======== Data in this exercise

/-- X39. -/
theorem test_x39_movRm8Imm8 :
    runs (boot [0xC6, 0xC0, 0x07])
      (fun s => s |>.setR16 .ax 0x0007 |>.setZf false)
      "mov al, 7 => al 0x7" 3 = true := by decide

/-! ### Operand corners -/

/-- The last bytes of the window are written: the store of P6, and a word at 0xFFFE. -/
theorem test_store_at_the_top :
    runs (boot [0x88, 0x0C] |>.setR16 .cx 2 |>.setR16 .si 0xFFFF) (fun s => put s 0xFFFF 2) "mov [si], cl" 2 = true ∧
    runs (boot [0x89, 0x0C] |>.setR16 .cx 0x1234 |>.setR16 .si 0xFFFE) (fun s => put (put s 0xFFFE 0x34) 0xFFFF 0x12)
      "mov [si], cx" 2 = true := by decide

/-- M1, M3 and M5: a word at 0xFFFF, a byte at -1, a word at 0x10000; M2: a byte at 0xFFFF is admitted. -/
theorem test_window :
    faults (boot [0x8B, 0x07] |>.setR16 .bx 0xFFFF) .addressOutOfRange = true ∧
    faults (boot [0x8A, 0x42, 0xFE] |>.setR16 .si 1) .addressOutOfRange = true ∧
    faults (boot [0x8B, 0x47, 0x01] |>.setR16 .bx 0xFFFF) .addressOutOfRange = true ∧
    runs (boot [0x8A, 0x07] |>.setR16 .bx 0xFFFF) id "mov al, [bx] => al 0x0" 2 = true := by decide

/-- A read-modify-write outside the window changes neither memory nor ZF (60_exceptions.md R407). -/
theorem test_precise : faults (boot [0x01, 0x07] |>.setR16 .bx 0xFFFF |> (put · 0xFFFF 5) |>.setZf true)
    .addressOutOfRange = true := by decide

/-- Writing the reset value leaves nothing listed, so that equal memories are equal data. -/
theorem test_memory_canonical : (Memory.write (Memory.write [] 7 1) 7 0) = ([] : Memory) ∧
    Memory.write (Memory.write [] 7 1) 3 2 = [(3, 2), (7, 1)] := by decide

/-! ### Branches -/

/-- B1, B2, B3, B5 and the taken JNE of S5j: targets N, N + 1, below 0, not taken, forward. -/
theorem test_jne :
    runs (boot [0x75, 0x00]) id "jne 2" 2 = true ∧ faults (boot [0x75, 0x01]) .branchTargetOutOfRange = true ∧
    faults (boot [0x75, 0x80]) .branchTargetOutOfRange = true ∧
    runs (boot [0x75, 0xFE] |>.setZf true) id "jne 0" 2 = true ∧
    runs (boot [0x75, 0x02, 0x89, 0xD9, 0x89, 0xC3]) id "jne 4" 4 = true := by decide

/-- B4 and B6: decode-only mode shows the raw displacement and advances; a taken JNE to 0 stays at 0. -/
theorem test_jne_modes : decodesTo [0x75, 0x80] "jne -128" 2 = true ∧ runs (boot [0x75, 0xFE]) id "jne 0" 0 = true := by
  decide

/-- The block of section 2.3: every branch advances by 2 with ZF true, and shows its text. -/
theorem test_branches_advance : ([
    (0x74, 0xFE, "je -2"), (0x7C, 0xFC, "jl -4"), (0x7E, 0xFA, "jle -6"), (0x72, 0xF8, "jb -8"),
    (0x76, 0xF6, "jbe -10"), (0x7A, 0xF4, "jp -12"), (0x70, 0xF2, "jo -14"), (0x78, 0xF0, "js -16"),
    (0x75, 0xEE, "jne -16"), (0x7D, 0xEC, "jnl -20"), (0x7F, 0xEA, "jg -22"), (0x73, 0xE8, "jnb -24"),
    (0x77, 0xE6, "ja -26"), (0x7B, 0xE4, "jnp -28"), (0x71, 0xE2, "jno -30"), (0x79, 0xE0, "jns -32"),
    (0xE2, 0xDE, "loop -34"), (0xE1, 0xDC, "loopz -36"), (0xE0, 0xDA, "loopnz -38"), (0xE3, 0xD8, "jcxz -40")
    ] : List (Byte × Byte × String)).all
      (fun r => runs (boot [r.1, r.2.1] |>.setZf true) id r.2.2 2) = true := by decide

/-- B7, B8, B9: JE with ZF true, LOOP with CX 2 and JCXZ with CX 0 do not jump, and CX stays. -/
theorem test_no_jump : runs (boot [0x74, 0xFE] |>.setZf true) id "je -2" 2 = true ∧
    runs (boot [0xE2, 0xFE] |>.setR16 .cx 2) id "loop -2" 2 = true ∧ runs (boot [0xE3, 0xFE]) id "jcxz -2" 2 = true := by
  decide

/-! ### Rendering -/

/-- S5a to S5h. -/
theorem test_s5_lines :
    decodesTo [0x89, 0xD8] "mov ax, bx" 2 = true ∧
    decodesTo [0x88, 0xD8] "mov al, bl" 2 = true ∧
    decodesTo [0x8A, 0x07] "mov al, [bx]" 2 = true ∧
    decodesTo [0x8A, 0x06, 0x34, 0x12] "mov al, [4660]" 4 = true ∧
    decodesTo [0x8A, 0x40, 0xFF] "mov al, [bx + si - 1]" 3 = true ∧
    decodesTo [0x8A, 0x80, 0xFE, 0xFF] "mov al, [bx + si - 2]" 4 = true ∧
    decodesTo [0x8A, 0x40, 0x00] "mov al, [bx + si]" 3 = true ∧
    decodesTo [0x8A, 0x80, 0x00, 0x00] "mov al, [bx + si + 0]" 4 = true := by decide

/-- The displacement spelling of S6. -/
theorem test_s6_displacements :
    decodesTo [0x8B, 0x41, 0xDB] "mov ax, [bx + di - 37]" 3 = true ∧
    decodesTo [0x89, 0x8C, 0xD4, 0xFE] "mov [si - 300], cx" 4 = true ∧
    decodesTo [0x8B, 0x86, 0x00, 0x80] "mov ax, [bp - 32768]" 4 = true ∧
    decodesTo [0x8B, 0x47, 0x7F] "mov ax, [bx + 127]" 3 = true ∧
    decodesTo [0x8B, 0x47, 0x80] "mov ax, [bx - 128]" 3 = true := by decide

/-- Lines 6 to 15 of section 2.4. -/
theorem test_rendering_corners :
    decodesTo [0x8B, 0x06, 0xFF, 0xFF] "mov ax, [65535]" 4 = true ∧
    decodesTo [0xC7, 0x06, 0xE8, 0x03, 0xFF, 0xFF] "mov word [1000], -1" 6 = true ∧
    decodesTo [0xB8, 0x00, 0x80] "mov ax, -32768" 3 = true ∧
    decodesTo [0x83, 0xC0, 0xFF] "add ax, -1" 3 = true ∧
    decodesTo [0x81, 0xC0, 0xFF, 0x00] "add ax, 255" 4 = true ∧
    decodesTo [0x80, 0xC0, 0xFF] "add al, -1" 3 = true ∧
    decodesTo [0xC6, 0x46, 0x00, 0x80] "mov byte [bp], -128" 4 = true ∧
    decodesTo [0xC7, 0xC3, 0x34, 0x12] "mov bx, 4660" 4 = true ∧
    decodesTo [0x82, 0xC0, 0xFF] "add al, -1" 3 = true ∧
    decodesTo [0x88, 0x26, 0x0A, 0x00] "mov [10], ah" 4 = true := by decide

/-! ### The engine -/

/-- F13 to F15: a fault after a completed instruction is at its own cursor, and the skip moves by two, past N. -/
theorem test_skip : faults (boot [0x89, 0xD9, 0x0F, 0x89, 0xC3] |>.setIp 2) .unrecognizedOpcode = true ∧
    (let s := bootSkip [0x89, 0xD9, 0x0F] |>.setIp 2; goesTo s (s.setIp 4)) = true := by decide

/-- E1 and E2: the empty buffer. -/
theorem test_empty_buffer : goesTo (bootDecode []) ((bootDecode []).setStatus .done) = true ∧
    (match step (boot []) with
      | .next t => t.status == .done && t.listing ==
          "bits 16\n\nax: 0x0\nbx: 0x0\ncx: 0x0\ndx: 0x0\nsp: 0x0\nbp: 0x0\nsi: 0x0\ndi: 0x0\nip: 0\n".toList
      | _ => false) = true := by decide

/-- The reset state takes a step of its own, and an ended run has none (log entries 2 and 4). -/
theorem test_ended : (match step State.reset with | .next t => t.status == .done | _ => false) = true ∧
    (match step (State.reset.setStatus .done) with | .fault r => r == .runEnded .done | _ => false) = true := by
  decide

/-! ### Witnesses: the hypotheses of the obligations, met together -/

/-- The invariant holds where a run begins. -/
theorem inv_boot (buf : List Byte) (execute skip : Bool) :
    Inv (.resetWith { Inputs.reset with buf := buf, execute := execute, skipUnrecognized := skip }) where
  canonical := by simp [State.resetWith, Memory.wf]
  window := by simp [State.resetWith]
  cursor := by simp [State.resetWith]
  cursorExact := by simp [State.resetWith]
  header := List.prefix_refl _
  faultAt := by simp [State.resetWith]
  doneAt := by simp [State.resetWith]
  skipped := by simp [State.resetWith]
  decodeOnly := fun _ => ⟨rfl, rfl, rfl⟩
  decodeOnlyFault := by simp [State.resetWith]

/-- MemoryAccessesAreLittleEndian, AccessesOutsideTheWindowAreRefused: the first and the last admitted addresses of
each width, and the next ones. -/
theorem witness_window : inWindow 0 1 ∧ inWindow 0xFFFF 1 ∧ ¬ inWindow 0x10000 1 ∧ inWindow 0 2 ∧ inWindow 0xFFFE 2 ∧
    ¬ inWindow 0xFFFF 2 ∧ ¬ inWindow (-1) 1 ∧ ¬ inWindow (-1) 2 := by decide

/-- OverlappingAccessesSeeTheSameBytes, at the last admitted word. -/
theorem witness_overlapping : inWindow 0xFFFE 2 ∧ (∃ t, (boot []).memWrite16 0xFFFE 0x1234 = .ok t) ∧
    ∃ t u, (boot []).memWrite8 0xFFFE 0x34 = .ok t ∧ t.memWrite8 (0xFFFE + 1) 0x12 = .ok u :=
  ⟨by decide, ⟨_, if_pos (by decide)⟩, _, _, if_pos (by decide), if_pos (by decide)⟩

/-- BaseAndIndexFollowTheTable: the direct address, and each mode with a base and index. -/
theorem witness_resolve :
    resolve Reg16.ofCode 0b00000110 [5, 0] = .ok (.mem (.direct 5), []) ∧
    resolve Reg16.ofCode 0b00000101 [] = .ok (.mem (.plain .di), []) ∧
    resolve Reg16.ofCode 0b01000110 [0] = .ok (.mem (.disp8 .bp 0), []) ∧
    resolve Reg16.ofCode 0b10000110 [0, 0x80] = .ok (.mem (.disp16 .bp 0x8000), []) := by decide

/-- MemoryBankIsOneMebibyteOfBytes, UpperBankIsNeverTouched, OnlyMemoryDestinationsStore: a step that changes a byte,
the last one of the window. -/
theorem witness_store : ∃ s t : State, step s = .next t ∧ t.mem.read 0xFFFF ≠ s.mem.read 0xFFFF :=
  ⟨boot [0xC6, 0x06, 0xFF, 0xFF, 0x07], ((put (boot [0xC6, 0x06, 0xFF, 0xFF, 0x07]) 0xFFFF 7).emit
    "mov byte [65535], 7".toList).setIp 5, step_of_goesTo (by decide), by decide⟩

/-- MemoryBankIsOneMebibyteOfBytes, DecodeOnlyStepsWriteNoRegister and every statement about decode-only mode. -/
theorem witness_decodeOnly : (bootDecode [0x89, 0xD9]).inputs.execute = false ∧
    Inputs.execute { Inputs.reset with execute := false } = false := by decide

/-- EncodedInstructionsDecodeToThemselves, TruncatedInstructionsAreReported: the longest instruction, cut at 0 and at
5 bytes. -/
theorem witness_wf : (Instr.movRm16Imm16 (.mem (.disp16 .di 901)) 347).wf = true ∧
    0 < (Instr.movRm16Imm16 (.mem (.disp16 .di 901)) 347).length ∧
    5 < (Instr.movRm16Imm16 (.mem (.disp16 .di 901)) 347).length := by decide

/-- UnrecognizedVerdictsComeBeforeTruncation: a byte of each clause, the reg fields next to the valid ones. -/
theorem witness_verdicts : classify 0x08 = none ∧ classify 0xFF = none ∧
    regField 0b11001000 ∉ ([0b000, 0b101, 0b111] : List (BitVec 3)) ∧
    regField 0b11110000 ∉ ([0b000, 0b101, 0b111] : List (BitVec 3)) ∧ regField 0b11001000 ≠ 0b000 := by decide

/-- The result statements of MOV, ADD, SUB and CMP and ArithmeticWritesDestinationAndZeroFlag: execute mode with an
admitted operand of each width, a register and the last admitted address. -/
theorem witness_operands : (boot []).inputs.execute = true ∧ (boot []).Readable8 (.reg .ah) ∧
    (boot []).Readable8 (.mem (.direct 0xFFFF)) ∧ (boot []).Readable16 (.reg .sp) ∧
    (boot []).Readable16 (.mem (.direct 0xFFFE)) :=
  ⟨rfl, trivial, by show inWindow _ _; decide, trivial, by show inWindow _ _; decide⟩

/-- MemoryFormsTrapOutsideTheWindow: a word at 0xFFFF as destination, a byte at -1 as source. -/
theorem witness_trap : (boot []).inputs.execute = true ∧
    memoryOperand (.addRm16Imm16 (.mem (.direct 0xFFFF)) 1) = some (.direct 0xFFFF, 2) ∧
    ¬ (0 ≤ (boot []).ea (.direct 0xFFFF) ∧ (boot []).ea (.direct 0xFFFF) + (2 : Nat) ≤ 0x10000) ∧
    memoryOperand (.cmpR8Rm8 .al (.mem (.disp8 .bp 0xFF))) = some (.disp8 .bp 0xFF, 1) ∧
    ¬ (0 ≤ (boot []).ea (.disp8 .bp 0xFF) ∧ (boot []).ea (.disp8 .bp 0xFF) + (1 : Nat) ≤ 0x10000) := by
  decide

/-- DecodeOnlyModeRendersAndAdvances, its second clause. -/
theorem witness_branch : recordOf (.jcxz 0x80) = .branch .jcxz 0x80 := by decide

/-- BranchesTouchNothingButTheCursor: a taken JNE answers a next state. -/
theorem witness_jne_next : ∃ t, exec (BranchOp.instr .jne 0xFE) (boot [0x75, 0xFE]) = .next t :=
  ⟨(boot [0x75, 0xFE]).emit "jne 0".toList, exec_of_execTo (by decide)⟩

/-- JneNotTakenAdvances, JneTakenJumpsRelativeToItsEnd (targets 0 and N) and JneOutsideTheBufferFaults (targets -1 and
N + 1). -/
theorem witness_jne : (boot [0x75, 0xFE]).inputs.execute = true ∧ ((boot [0x75, 0xFE]).setZf true).zf = true ∧
    (boot [0x75, 0xFE]).zf = false ∧
    ((0 : Nat) : Int) = (boot [0x75, 0xFE]).ip + 2 +
      (if (0xFE : Byte).toNat < 128 then ((0xFE : Byte).toNat : Int) else (0xFE : Byte).toNat - 256) ∧
    (0 : Nat) ≤ (boot [0x75, 0xFE]).inputs.buf.length ∧
    ((2 : Nat) : Int) = (boot [0x75, 0x00]).ip + 2 +
      (if (0x00 : Byte).toNat < 128 then ((0x00 : Byte).toNat : Int) else (0x00 : Byte).toNat - 256) ∧
    (2 : Nat) ≤ (boot [0x75, 0x00]).inputs.buf.length ∧ ((boot [0x75, 0xFD]).ip : Int) + 2 + (0xFD : Byte).toInt < 0 ∧
    ((boot [0x75, 0x01]).inputs.buf.length : Int) < (boot [0x75, 0x01]).ip + 2 + (0x01 : Byte).toInt := by
  decide

/-- StepRunsTheDecodedInstruction, at the first and at the last instruction of a buffer. -/
theorem witness_step : (boot [0x75, 0x00, 0x89, 0xD9]).status = .running ∧
    decode ((boot [0x75, 0x00, 0x89, 0xD9]).inputs.buf.drop 0) = .ok (.jne 0, [0x89, 0xD9]) ∧
    ((boot [0x75, 0x00, 0x89, 0xD9]).setIp 2).ip < (boot [0x75, 0x00, 0x89, 0xD9]).inputs.buf.length ∧
    decode ((boot [0x75, 0x00, 0x89, 0xD9]).inputs.buf.drop 2) = .ok (.movRm16R16 (.reg .cx) .bx, []) := by decide

/-- DecoderVerdictsFaultOrSkip, its three clauses, at the last byte of a buffer. -/
theorem witness_decoder : (boot [0x89]).status = .running ∧ (boot [0x89]).ip < (boot [0x89]).inputs.buf.length ∧
    decode ((boot [0x89]).inputs.buf.drop 0) = .error .truncatedInstruction ∧
    decode ((boot [0x0F]).inputs.buf.drop 0) = .error .unrecognizedOpcode ∧
    (boot [0x0F]).inputs.skipUnrecognized = false ∧ (bootSkip [0x0F]).inputs.skipUnrecognized = true := by decide

/-- RunsEndAtTheBuffersEnd, EndOfRunPrintsDumpAndCursor: a cursor at N and one beyond it, and the empty buffer. -/
theorem witness_end : (boot []).status = .running ∧ (boot []).inputs.buf.length ≤ (boot []).ip ∧
    ((bootSkip [0x0F]).setIp 2).inputs.buf.length < ((bootSkip [0x0F]).setIp 2).ip ∧ (boot []).inputs.buf = [] ∧
    goesTo (bootDecode []) ((bootDecode []).setStatus .done) = true := by decide

/-- RunsEndAtTheBuffersEnd, its clause on a cursor beyond N; NextCursorValue and ListingGrowsByOneLine, on a skip. -/
theorem witness_skip : ∃ s t : State, s.status = .running ∧ s.ip < s.inputs.buf.length ∧ step s = .next t ∧
    t.status = .running ∧ s.inputs.buf.length < t.ip ∧
    decode (s.inputs.buf.drop s.ip) = .error .unrecognizedOpcode :=
  ⟨bootSkip [0x0F], (bootSkip [0x0F]).setIp 2, rfl, by decide, step_of_goesTo (by decide), rfl, by decide,
    by decide⟩

/-- EndedRunsTakeNoStep. -/
theorem witness_ended : ((boot []).setStatus .done).status ≠ .running ∧
    ((boot []).setStatus (.fault .addressOutOfRange 0)).status ≠ .running := by decide

/-- FaultEntryIsPrecise. -/
theorem witness_fault : ∃ s t : State, step s = .next t ∧ t.status = .fault .branchTargetOutOfRange 0 :=
  ⟨boot [0x75, 0x01], (boot [0x75, 0x01]).setStatus (.fault .branchTargetOutOfRange 0),
    step_of_goesTo (by decide), rfl⟩

/-- NextCursorValue, OnlyJneTransfersControl and ListingGrowsByOneLine: a taken JNE that goes on running. -/
theorem witness_transfer : ∃ s t : State, s.status = .running ∧ s.ip < s.inputs.buf.length ∧ step s = .next t ∧
    t.status = .running ∧ s.inputs.execute = true ∧ s.zf = false ∧ exec (.jne 0xFE) s = .next t ∧
    t.ip ≠ s.ip + (Instr.jne 0xFE).length ∧ decode (s.inputs.buf.drop s.ip) = .ok (.jne 0xFE, []) :=
  ⟨boot [0x75, 0xFE], (boot [0x75, 0xFE]).emit "jne 0".toList, rfl, by decide, step_of_goesTo (by decide), rfl,
    rfl, rfl, exec_of_execTo (by decide), by decide, by decide⟩

/-- NextCursorValue, its clause on every other instruction, and DecodeOnlyStepsWriteNoRegister: a MOV that changes a
register. -/
theorem witness_register : ∃ s t : State, s.status = .running ∧ s.ip < s.inputs.buf.length ∧ step s = .next t ∧
    t.status = .running ∧ t.regs ≠ s.regs ∧ decode (s.inputs.buf.drop s.ip) = .ok (.movR8Imm8 .cl 12, []) :=
  ⟨boot [0xB1, 0x0C], (((boot [0xB1, 0x0C]).setR16 .cx 12).emit "mov cl, 12 => cl 0xc".toList).setIp 2, rfl, by decide,
    step_of_goesTo (by decide), rfl, by decide, by decide⟩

================

» What is needed:
The expected output is exactly the lines of the listing above between the line holding "Memory.write (Memory.write [] 7 1) 3" and the line holding "Byte × String)).all", inclusive.

» Problem solution:
    Memory.write (Memory.write [] 7 1) 3 2 = [(3, 2), (7, 1)] := by decide

/-! ### Branches -/

/-- B1, B2, B3, B5 and the taken JNE of S5j: targets N, N + 1, below 0, not taken, forward. -/
theorem test_jne :
    runs (boot [0x75, 0x00]) id "jne 2" 2 = true ∧ faults (boot [0x75, 0x01]) .branchTargetOutOfRange = true ∧
    faults (boot [0x75, 0x80]) .branchTargetOutOfRange = true ∧
    runs (boot [0x75, 0xFE] |>.setZf true) id "jne 0" 2 = true ∧
    runs (boot [0x75, 0x02, 0x89, 0xD9, 0x89, 0xC3]) id "jne 4" 4 = true := by decide

/-- B4 and B6: decode-only mode shows the raw displacement and advances; a taken JNE to 0 stays at 0. -/
theorem test_jne_modes : decodesTo [0x75, 0x80] "jne -128" 2 = true ∧ runs (boot [0x75, 0xFE]) id "jne 0" 0 = true := by
  decide

/-- The block of section 2.3: every branch advances by 2 with ZF true, and shows its text. -/
theorem test_branches_advance : ([
    (0x74, 0xFE, "je -2"), (0x7C, 0xFC, "jl -4"), (0x7E, 0xFA, "jle -6"), (0x72, 0xF8, "jb -8"),
    (0x76, 0xF6, "jbe -10"), (0x7A, 0xF4, "jp -12"), (0x70, 0xF2, "jo -14"), (0x78, 0xF0, "js -16"),
    (0x75, 0xEE, "jne -16"), (0x7D, 0xEC, "jnl -20"), (0x7F, 0xEA, "jg -22"), (0x73, 0xE8, "jnb -24"),
    (0x77, 0xE6, "ja -26"), (0x7B, 0xE4, "jnp -28"), (0x71, 0xE2, "jno -30"), (0x79, 0xE0, "jns -32"),
    (0xE2, 0xDE, "loop -34"), (0xE1, 0xDC, "loopz -36"), (0xE0, 0xDA, "loopnz -38"), (0xE3, 0xD8, "jcxz -40")
    ] : List (Byte × Byte × String)).all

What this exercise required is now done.